Forgot to add bandit that I'm almost 40. Had a little more time to get to play with various cars.:grin:


----------



## bandit109

Thats awesome ------- i've never driven on a road course , but have on a few dirt tracks. I have a few friends that race NVRA so i'll drive occasionally . I've helped them with body work on 4 or five of their cars . 56 Ford Falcon, 57 Ford Fairlane, 60 Ford business coupe ( chevy motor :3-thumbup ), couple of others I can't remember exactly what they were. I'll see if I can post some pics.

The most "exotic" thing i've driven was a cadillac Allante that I had for a bit. -----the v-8 version. Had a 94 vette ( parents ), & 94 camaro also. The camaro had some "extras" if ya kno wha I mean !! It would rip a vette. That falcon had a "busch" racing engine in it, probably 650-700 hp. They never let me near it !! The business coupe was my baby -- chopped tha top 4" & shortened 12" w/ about 600 chevy horses under tha hood . It would handle better than the other cars though, so it won a few . It was literally a chevy in a ford body !! Poor engine --- I could almost watch it trying to outrun tha rust !!

My list of k.o.'s include the allante, 01 gmc conversion, 99 denali, & a 2000 yamaha warrior that I hit a freakin' plow out in a field. My other 5 lives were used up in close calls ! Again i've got some killer photos if I can scan & post them . Oh yea, forgot the 90 toyota pickup i drove off a cliff -- literally ( was about 18 ft ) 4 wheelin' in TX when I lived out there 4 a bit.

I'm about 30 -- so believe me -- I feel ur pain. It was all fun though !! least nobody was seriously injured !! :laugh:


----------



## bandit109

Almost forgot --- 26.679 mpg. I'll run a couple more tanks to get an avg.


----------



## Volt-Schwibe

bandit109 said:


> Could be crap -- but I read that the newer hondas could sense the increase in octane & advance timing accordingly


this is not crap. bit of news, almost every fuel injected+electronic ignition car can do this.
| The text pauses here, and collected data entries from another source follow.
-- ==== Sys2Proof/Machine/Tables.lean ====
section
/-! DEFINITION. The constant tables: SBOX and INV_SBOX (41_sbox.md R140, R142) and RCON (42_key_expander.md R153).
Nothing writes them (10_state.md R32, R33; 41_sbox.md R144). A row here is a row of the spec's table. -/

namespace Sys2Proof.Machine

/-- SBOX (41_sbox.md R140), rows 0 to 3. -/
def sboxRows0to3 : List (List Byte) :=
  [[0x63, 0x7c, 0x77, 0x7b, 0xf2, 0x6b, 0x6f, 0xc5, 0x30, 0x01, 0x67, 0x2b, 0xfe, 0xd7, 0xab, 0x76],
   [0xca, 0x82, 0xc9, 0x7d, 0xfa, 0x59, 0x47, 0xf0, 0xad, 0xd4, 0xa2, 0xaf, 0x9c, 0xa4, 0x72, 0xc0],
   [0xb7, 0xfd, 0x93, 0x26, 0x36, 0x3f, 0xf7, 0xcc, 0x34, 0xa5, 0xe5, 0xf1, 0x71, 0xd8, 0x31, 0x15],
   [0x04, 0xc7, 0x23, 0xc3, 0x18, 0x96, 0x05, 0x9a, 0x07, 0x12, 0x80, 0xe2, 0xeb, 0x27, 0xb2, 0x75]]

/-- SBOX (41_sbox.md R140), rows 4 to 7. -/
def sboxRows4to7 : List (List Byte) :=
  [[0x09, 0x83, 0x2c, 0x1a, 0x1b, 0x6e, 0x5a, 0xa0, 0x52, 0x3b, 0xd6, 0xb3, 0x29, 0xe3, 0x2f, 0x84],
   [0x53, 0xd1, 0x00, 0xed, 0x20, 0xfc, 0xb1, 0x5b, 0x6a, 0xcb, 0xbe, 0x39, 0x4a, 0x4c, 0x58, 0xcf],
   [0xd0, 0xef, 0xaa, 0xfb, 0x43, 0x4d, 0x33, 0x85, 0x45, 0xf9, 0x02, 0x7f, 0x50, 0x3c, 0x9f, 0xa8],
   [0x51, 0xa3, 0x40, 0x8f, 0x92, 0x9d, 0x38, 0xf5, 0xbc, 0xb6, 0xda, 0x21, 0x10, 0xff, 0xf3, 0xd2]]

/-- SBOX (41_sbox.md R140), rows 8 to B. -/
def sboxRows8toB : List (List Byte) :=
  [[0xcd, 0x0c, 0x13, 0xec, 0x5f, 0x97, 0x44, 0x17, 0xc4, 0xa7, 0x7e, 0x3d, 0x64, 0x5d, 0x19, 0x73],
   [0x60, 0x81, 0x4f, 0xdc, 0x22, 0x2a, 0x90, 0x88, 0x46, 0xee, 0xb8, 0x14, 0xde, 0x5e, 0x0b, 0xdb],
   [0xe0, 0x32, 0x3a, 0x0a, 0x49, 0x06, 0x24, 0x5c, 0xc2, 0xd3, 0xac, 0x62, 0x91, 0x95, 0xe4, 0x79],
   [0xe7, 0xc8, 0x37, 0x6d, 0x8d, 0xd5, 0x4e, 0xa9, 0x6c, 0x56, 0xf4, 0xea, 0x65, 0x7a, 0xae, 0x08]]

/-- SBOX (41_sbox.md R140), rows C to F. -/
def sboxRowsCtoF : List (List Byte) :=
  [[0xba, 0x78, 0x25, 0x2e, 0x1c, 0xa6, 0xb4, 0xc6, 0xe8, 0xdd, 0x74, 0x1f, 0x4b, 0xbd, 0x8b, 0x8a],
   [0x70, 0x3e, 0xb5, 0x66, 0x48, 0x03, 0xf6, 0x0e, 0x61, 0x35, 0x57, 0xb9, 0x86, 0xc1, 0x1d, 0x9e],
   [0xe1, 0xf8, 0x98, 0x11, 0x69, 0xd9, 0x8e, 0x94, 0x9b, 0x1e, 0x87, 0xe9, 0xce, 0x55, 0x28, 0xdf],
   [0x8c, 0xa1, 0x89, 0x0d, 0xbf, 0xe6, 0x42, 0x68, 0x41, 0x99, 0x2d, 0x0f, 0xb0, 0x54, 0xbb, 0x16]]

/-- INV_SBOX (41_sbox.md R142), rows 0 to 3. -/
def invSboxRows0to3 : List (List Byte) :=
  [[0x52, 0x09, 0x6a, 0xd5, 0x30, 0x36, 0xa5, 0x38, 0xbf, 0x40, 0xa3, 0x9e, 0x81, 0xf3, 0xd7, 0xfb],
   [0x7c, 0xe3, 0x39, 0x82, 0x9b, 0x2f, 0xff, 0x87, 0x34, 0x8e, 0x43, 0x44, 0xc4, 0xde, 0xe9, 0xcb],
   [0x54, 0x7b, 0x94, 0x32, 0xa6, 0xc2, 0x23, 0x3d, 0xee, 0x4c, 0x95, 0x0b, 0x42, 0xfa, 0xc3, 0x4e],
   [0x08, 0x2e, 0xa1, 0x66, 0x28, 0xd9, 0x24, 0xb2, 0x76, 0x5b, 0xa2, 0x49, 0x6d, 0x8b, 0xd1, 0x25]]

/-- INV_SBOX (41_sbox.md R142), rows 4 to 7. -/
def invSboxRows4to7 : List (List Byte) :=
  [[0x72, 0xf8, 0xf6, 0x64, 0x86, 0x68, 0x98, 0x16, 0xd4, 0xa4, 0x5c, 0xcc, 0x5d, 0x65, 0xb6, 0x92],
   [0x6c, 0x70, 0x48, 0x50, 0xfd, 0xed, 0xb9, 0xda, 0x5e, 0x15, 0x46, 0x57, 0xa7, 0x8d, 0x9d, 0x84],
   [0x90, 0xd8, 0xab, 0x00, 0x8c, 0xbc, 0xd3, 0x0a, 0xf7, 0xe4, 0x58, 0x05, 0xb8, 0xb3, 0x45, 0x06],
   [0xd0, 0x2c, 0x1e, 0x8f, 0xca, 0x3f, 0x0f, 0x02, 0xc1, 0xaf, 0xbd, 0x03, 0x01, 0x13, 0x8a, 0x6b]]

/-- INV_SBOX (41_sbox.md R142), rows 8 to B. -/
def invSboxRows8toB : List (List Byte) :=
  [[0x3a, 0x91, 0x11, 0x41, 0x4f, 0x67, 0xdc, 0xea, 0x97, 0xf2, 0xcf, 0xce, 0xf0, 0xb4, 0xe6, 0x73],
   [0x96, 0xac, 0x74, 0x22, 0xe7, 0xad, 0x35, 0x85, 0xe2, 0xf9, 0x37, 0xe8, 0x1c, 0x75, 0xdf, 0x6e],
   [0x47, 0xf1, 0x1a, 0x71, 0x1d, 0x29, 0xc5, 0x89, 0x6f, 0xb7, 0x62, 0x0e, 0xaa, 0x18, 0xbe, 0x1b],
   [0xfc, 0x56, 0x3e, 0x4b, 0xc6, 0xd2, 0x79, 0x20, 0x9a, 0xdb, 0xc0, 0xfe, 0x78, 0xcd, 0x5a, 0xf4]]

/-- INV_SBOX (41_sbox.md R142), rows C to F. -/
def invSboxRowsCtoF : List (List Byte) :=
  [[0x1f, 0xdd, 0xa8, 0x33, 0x88, 0x07, 0xc7, 0x31, 0xb1, 0x12, 0x10, 0x59, 0x27, 0x80, 0xec, 0x5f],
   [0x60, 0x51, 0x7f, 0xa9, 0x19, 0xb5, 0x4a, 0x0d, 0x2d, 0xe5, 0x7a, 0x9f, 0x93, 0xc9, 0x9c, 0xef],
   [0xa0, 0xe0, 0x3b, 0x4d, 0xae, 0x2a, 0xf5, 0xb0, 0xc8, 0xeb, 0xbb, 0x3c, 0x83, 0x53, 0x99, 0x61],
   [0x17, 0x2b, 0x04, 0x7e, 0xba, 0x77, 0xd6, 0x26, 0xe1, 0x69, 0x14, 0x63, 0x55, 0x21, 0x0c, 0x7d]]

/-- The entry of a table at row x[7:4] and column x[3:0] (41_sbox.md R140). -/
def tableEntry (rows : List (List Byte)) (x : Byte) : Byte :=
  (rows.getD (x.toNat / 16) []).getD (x.toNat % 16) 0

/-- `SBOX[x]` (41_sbox.md R140). -/
def sbox (x : Byte) : Byte :=
  tableEntry (sboxRows0to3 ++ sboxRows4to7 ++ sboxRows8toB ++ sboxRowsCtoF) x

/-- `INV_SBOX[x]` (41_sbox.md R142). -/
def invSbox (x : Byte) : Byte :=
  tableEntry (invSboxRows0to3 ++ invSboxRows4to7 ++ invSboxRows8toB ++ invSboxRowsCtoF) x

/-- The table RCON of ten bytes (42_key_expander.md R153). -/
def rconTable : Vector Byte 10 :=
  #v[0x01, 0x02, 0x04, 0x08, 0x10, 0x20, 0x40, 0x80, 0x1B, 0x36]

/-- `RCON[r]`, r in 0..9 (42_key_expander.md R153). -/
def rcon (r : Fin 10) : Byte := rconTable[r]

end Sys2Proof.Machine
end

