-- ==== Sys2Proof/Laws/Quad.lean ====
section
/-! SUPPORT. Reading and building groups of four and the state matrix. -/

namespace Sys2Proof

namespace Quad

variable {α : Type}

@[simp] theorem get_ofFn (f : Fin 4 → α) (i : Fin 4) : (ofFn f).get i = f i := by
  fin_cases i <;> rfl

@[simp] theorem ofFn_get (q : Quad α) : ofFn q.get = q := rfl

@[simp] theorem get_all (v : α) (i : Fin 4) : (all v).get i = v := by
  fin_cases i <;> rfl

/-- Two groups of four with the same elements are the same. -/
theorem ext_get {p q : Quad α} (h : ∀ i, p.get i = q.get i) : p = q := by
  rw [← ofFn_get p, ← ofFn_get q, funext h]

theorem get_set (q : Quad α) (j k : Fin 4) (v : α) : (q.set j v).get k = if k = j then v else q.get k := by
  fin_cases j <;> fin_cases k <;> rfl

@[simp] theorem get_set_same (q : Quad α) (j : Fin 4) (v : α) : (q.set j v).get j = v := by
  simp [get_set]

end Quad

namespace Machine

@[simp] theorem cell_matrixOf (f : Fin 4 → Fin 4 → Byte) (r c : Fin 4) : cell (matrixOf f) r c = f r c := by
  simp [cell, matrixOf]

@[simp] theorem matrixOf_cell (m : StateMatrix) : (matrixOf fun r c => cell m r c) = m := rfl

/-- Two state matrices with the same cells are the same. -/
theorem matrix_ext {m n : StateMatrix} (h : ∀ r c, cell m r c = cell n r c) : m = n :=
  Quad.ext_get fun r => Quad.ext_get fun c => h r c

@[simp] theorem get_column (m : StateMatrix) (r c : Fin 4) : (column m c).get r = cell m r c := by
  simp [column]

end Machine

end Sys2Proof
end

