/-- The rows are the listed opcodes, each with the largest IMM it takes. -/
theorem opcodeRows_opcodes : opcodeRows.map (fun row => ((opField row.pattern).toNat, row.immMax)) =
    listedOpcodes.map fun op => (op, immediateMax op) := by
  decide

/-- A row fixes OP and, at 0, the reserved bits; IMM it fixes at 0 or leaves to the range condition. -/
theorem opcodeRows_fields : ∀ row ∈ opcodeRows,
    (opField row.mask = BitVec.allOnes 6 ∧ rsv0Field row.mask = BitVec.allOnes 2 ∧ rsv1Field row.mask = BitVec.allOnes 20) ∧
    (rsv0Field row.pattern = 0 ∧ immField row.pattern = 0 ∧ rsv1Field row.pattern = 0) ∧
    (immField row.mask = 0 ∨ immField row.mask = BitVec.allOnes 4 ∧ row.immMax = 0) := by
  decide

/-- A word matches a row when it has the row's opcode, no reserved bit set, and IMM in range (30_encoding.md R94). -/
theorem matchesWord_iff {row : OpcodeRow} (hrow : row ∈ opcodeRows) (v : Word) : row.matchesWord v = true ↔
    rsv1Field v = 0 ∧ rsv0Field v = 0 ∧ opField v = opField row.pattern ∧ (immField v).toNat ≤ row.immMax := by
  obtain ⟨⟨hop, hrsv0, hrsv1⟩, ⟨hrsv0', himm', hrsv1'⟩, himm⟩ := opcodeRows_fields row hrow
  have masked : v &&& row.mask = row.pattern ↔
      opField v = opField row.pattern ∧ rsv0Field v = 0 ∧ immField v &&& immField row.mask = 0 ∧ rsv1Field v = 0 := by
    rw [word_eq_iff_fields, hrsv0', himm', hrsv1']
    simp only [opField, rsv0Field, immField, rsv1Field, BitVec.extractLsb'_and] at hop hrsv0 hrsv1 ⊢
    rw [hop, hrsv0, hrsv1, BitVec.and_allOnes, BitVec.and_allOnes, BitVec.and_allOnes]
  have inRange : (immField v).toNat ≤ row.immMax → immField v &&& immField row.mask = 0 := by
    obtain h | ⟨h, hmax⟩ := himm
    · simp [h]
    · intro hle
      have hzero : immField v = 0 := BitVec.eq_of_toNat_eq (by simpa [hmax] using hle)
      simp [hzero]
  simp only [OpcodeRow.matchesWord, Bool.and_eq_true, beq_iff_eq, decide_eq_true_eq, masked]
  tauto

/-- A row with this opcode and this IMM in range exists exactly when R95 takes the two fields. -/
theorem exists_row_iff (op : BitVec 6) (imm : Nat) : (∃ row ∈ opcodeRows, op = opField row.pattern ∧ imm ≤ row.immMax) ↔
    ListedWithImmediateInRange op.toNat imm := by
  have rows : (∃ row ∈ opcodeRows, op = opField row.pattern ∧ imm ≤ row.immMax) ↔
      ∃ p ∈ opcodeRows.map fun row => ((opField row.pattern).toNat, row.immMax), op.toNat = p.1 ∧ imm ≤ p.2 := by
    simp [BitVec.toNat_eq]
  rw [rows, opcodeRows_opcodes, listedWithImmediateInRange_iff]
  simp

/-- No two rows have the same opcode. -/
theorem opcodeRows_distinct : opcodeRows.Pairwise fun p q => opField p.pattern ≠ opField q.pattern := by
  decide

/-! ### The statements -/

/-- Settles O5, from the fields of a command's word and the opcode map on them (`decode_eq_ok_iff`). -/
theorem decodeAndEncodeAgree : Obligations.DecodeAndEncodeAgree :=
  decode_eq_ok_iff

/-- Settles O2: a word matches a row when its fields are the row's (`matchesWord_iff`), which is what `legal` asks of the listed
opcodes; no two rows share an opcode. -/
theorem legalWordsAreTheOpcodeTableRows : Obligations.LegalWordsAreTheOpcodeTableRows := by
  refine ⟨fun v => ?rows, ?disjoint⟩
  case rows =>
    have decodes : (decode v).toOption.isSome = true ↔ ∃ i, decode v = .ok i := by
      cases decode v <;> simp [Except.toOption]
    rw [decodes, ← legal_iff_decode_ok, legal_iff, ← exists_row_iff]
    constructor
    · rintro ⟨hrsv1, hrsv0, row, hrow, hop, himm⟩
      exact ⟨row, hrow, (matchesWord_iff hrow v).2 ⟨hrsv1, hrsv0, hop, himm⟩⟩
    · rintro ⟨row, hrow, hmatch⟩
      obtain ⟨hrsv1, hrsv0, hop, himm⟩ := (matchesWord_iff hrow v).1 hmatch
      exact ⟨hrsv1, hrsv0, row, hrow, hop, himm⟩
  case disjoint =>
    refine opcodeRows_distinct.imp_of_mem fun {p q} hp hq hne v ⟨hpv, hqv⟩ => ?_
    obtain ⟨-, -, hop, -⟩ := (matchesWord_iff hp v).1 hpv
    obtain ⟨-, -, hop', -⟩ := (matchesWord_iff hq v).1 hqv
    exact hne (hop.symm.trans hop')
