-- ==== Sys2Proof/Machine/State.lean ====
section
/-! DEFINITION. The state of the block: every register, the buffer, the output strobes, the build parameters it was made
with and the input bundles still to come; its reset; and the reasons a step can stop. -/

namespace Sys2Proof.Machine

/-- The registers R11 bounds by a width that a write of the field editor could leave. -/
inductive RegName where
  | freq | amp | offs
  deriving DecidableEq, Repr

/-- The model faults of R205. The hardware raises none of them (R200), and none is reachable from reset. -/
inductive Fault where
  /-- Raised by the sample-count edit, the saturation pass, the generator, the interval conversion and the scheduler
  when they read a sample count outside SC_SET (R28, R205). Safe: the spec calls the behaviour undefined. -/
  | illegalSampleCount
  /-- Raised by an edit or a redirect of a cursor 10 to 15 (R85, R205). Safe: the spec names this stop. -/
  | illegalCursor
  /-- Raised by a write to a register of a value outside its width (R11, R205). Safe: the spec names this stop. -/
  | rangeOverflow (r : RegName)
  deriving DecidableEq, Repr

/-- Why the model gives no meaning. -/
inductive Refusal where
  /-- Raised by exec's arm of an operation without a meaning. Safe. No arm raises it. -/
  | notModelled (mnemonic : String)
  /-- Raised at construction, for a parameter set outside the ranges of R7 (R8). Safe. -/
  | illegalParameters
  /-- Raised by a step when no input bundle is left: R191 does not say what the block does then. Safe. -/
  | noInputBundle
  /-- Raised by a step whose program word is no input bundle (R80, R87). Safe. -/
  | undecodable (e : DecodeError)
  deriving DecidableEq, Repr

/-- The state. Register names are those of 10_state.md. -/
structure State where
  /-- The build-time parameters (R7), the same in every cycle. -/
  build : Config.ValidBuild
  /-- MODE (R21). -/
  mode : BitVec 2
  /-- FIELD_CNT (R22). -/
  fieldCnt : BitVec 4
  /-- EDIT_CURSOR (R23). -/
  editCursor : BitVec 4
  /-- KIND (R24). -/
  kind : BitVec 2
  /-- FREQ, signed (R25). -/
  freq : BitVec 16
  /-- AMP, signed (R26). -/
  amp : BitVec 32
  /-- OFFS, signed (R27). -/
  offs : BitVec 32
  /-- SC (R28). -/
  sc : BitVec 8
  /-- QD_PREV (R30). -/
  qdPrev : Bool
  /-- INTERVAL (R31). -/
  interval : BitVec 32
  /-- RUN_SC (R32). -/
  runSc : BitVec 8
  /-- IDX (R33). -/
  idx : BitVec 8
  /-- LAST_T (R34). -/
  lastT : BitVec 32
  /-- LAST_DISP_T (R35). -/
  lastDispT : BitVec 32
  /-- CFG_PREV (R36). -/
  cfgPrev : Bool
  /-- STARTED (R37). -/
  started : Bool
  /-- DAC_CODE (R38). -/
  dacCode : Code
  /-- BUF (R60). -/
  buf : Memory
  /-- Output strobe DAC_WE of the cycle (R43). -/
  dacWe : Bool
  /-- Output strobe DISP_FULL of the cycle (R44). -/
  dispFull : Bool
  /-- Output strobe DISP_VALUES of the cycle (R44). -/
  dispValues : Bool
  /-- Output QD_STEP of the cycle (R45); its two-bit code is `Step.code` (R76). -/
  qdStep : Step
  /-- The model's own: the NOW_US port as the iteration in progress sampled it (R40; log entry 5). -/
  nowUs : BitVec 32
  /-- The model's own: the input bundles to come, one program word a cycle (R191; log entry 1). -/
  stimulus : List Word
  deriving DecidableEq, Repr

/-- The three outcomes of a step of this machine. -/
abbrev Result := Host.Outcome State Fault Refusal

/-- The reset values of R48 and R62 and the outputs of a reset cycle (R220), for the parameter set b. -/
def State.resetWith (b : Config.ValidBuild) : State :=
  { build := b
    mode := 2#2
    fieldCnt := 0#4
    editCursor := 0#4
    kind := b.val.initKind
    freq := BitVec.ofNat 16 b.val.initFreq
    amp := BitVec.ofNat 32 b.val.initAmp
    offs := BitVec.ofNat 32 b.val.initOffs
    sc := BitVec.ofNat 8 b.val.initSc
    qdPrev := false
    interval := 0#32
    runSc := 16#8
    idx := 0#8
    lastT := 0#32
    lastDispT := 0#32
    cfgPrev := false
    started := false
    dacCode := 0#12
    buf := []
    dacWe := false
    dispFull := false
    dispValues := false
    qdStep := .zero
    nowUs := 0#32
    stimulus := [] }

/-- The machine right after reset, with the test configuration TCFG as its parameter set (DESIGN CHOICE, log entry 2:
the spec leaves the parameters open). -/
def State.reset : State := State.resetWith Config.tcfg

end Sys2Proof.Machine
end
there is a sensor on the block, strategically located on part of the housing, that acts as a bell to amplify this knocking, and the timing will advance accordingly.

but, in retrospect, this is not to compensate for different fuels.

according to the first year college automotive book, that is to "prevent the eventual mis-timing of the engine, as parts wear out." 

also, octane has nothing to do with power... the high school level small engines books even cover this, and i am amazed at how many mechanics don't know this.

octane, refers to a fuel's tendancy to explode, rather than burn. a low octane fuel, will will burn more violently, releasing it's power sooner than a higher octane fuel. a high octane fuel is more stable, and burns more slowly.

_the fact is, no modder knows your car better than the people who built it_, so i 100% agree with


cresing said:


> You should always go for what the manufacturer recommends for your car.


 your car's manufacturer spent a serious amount of money, paying people with years of experience, to decide exactly which fuel to use.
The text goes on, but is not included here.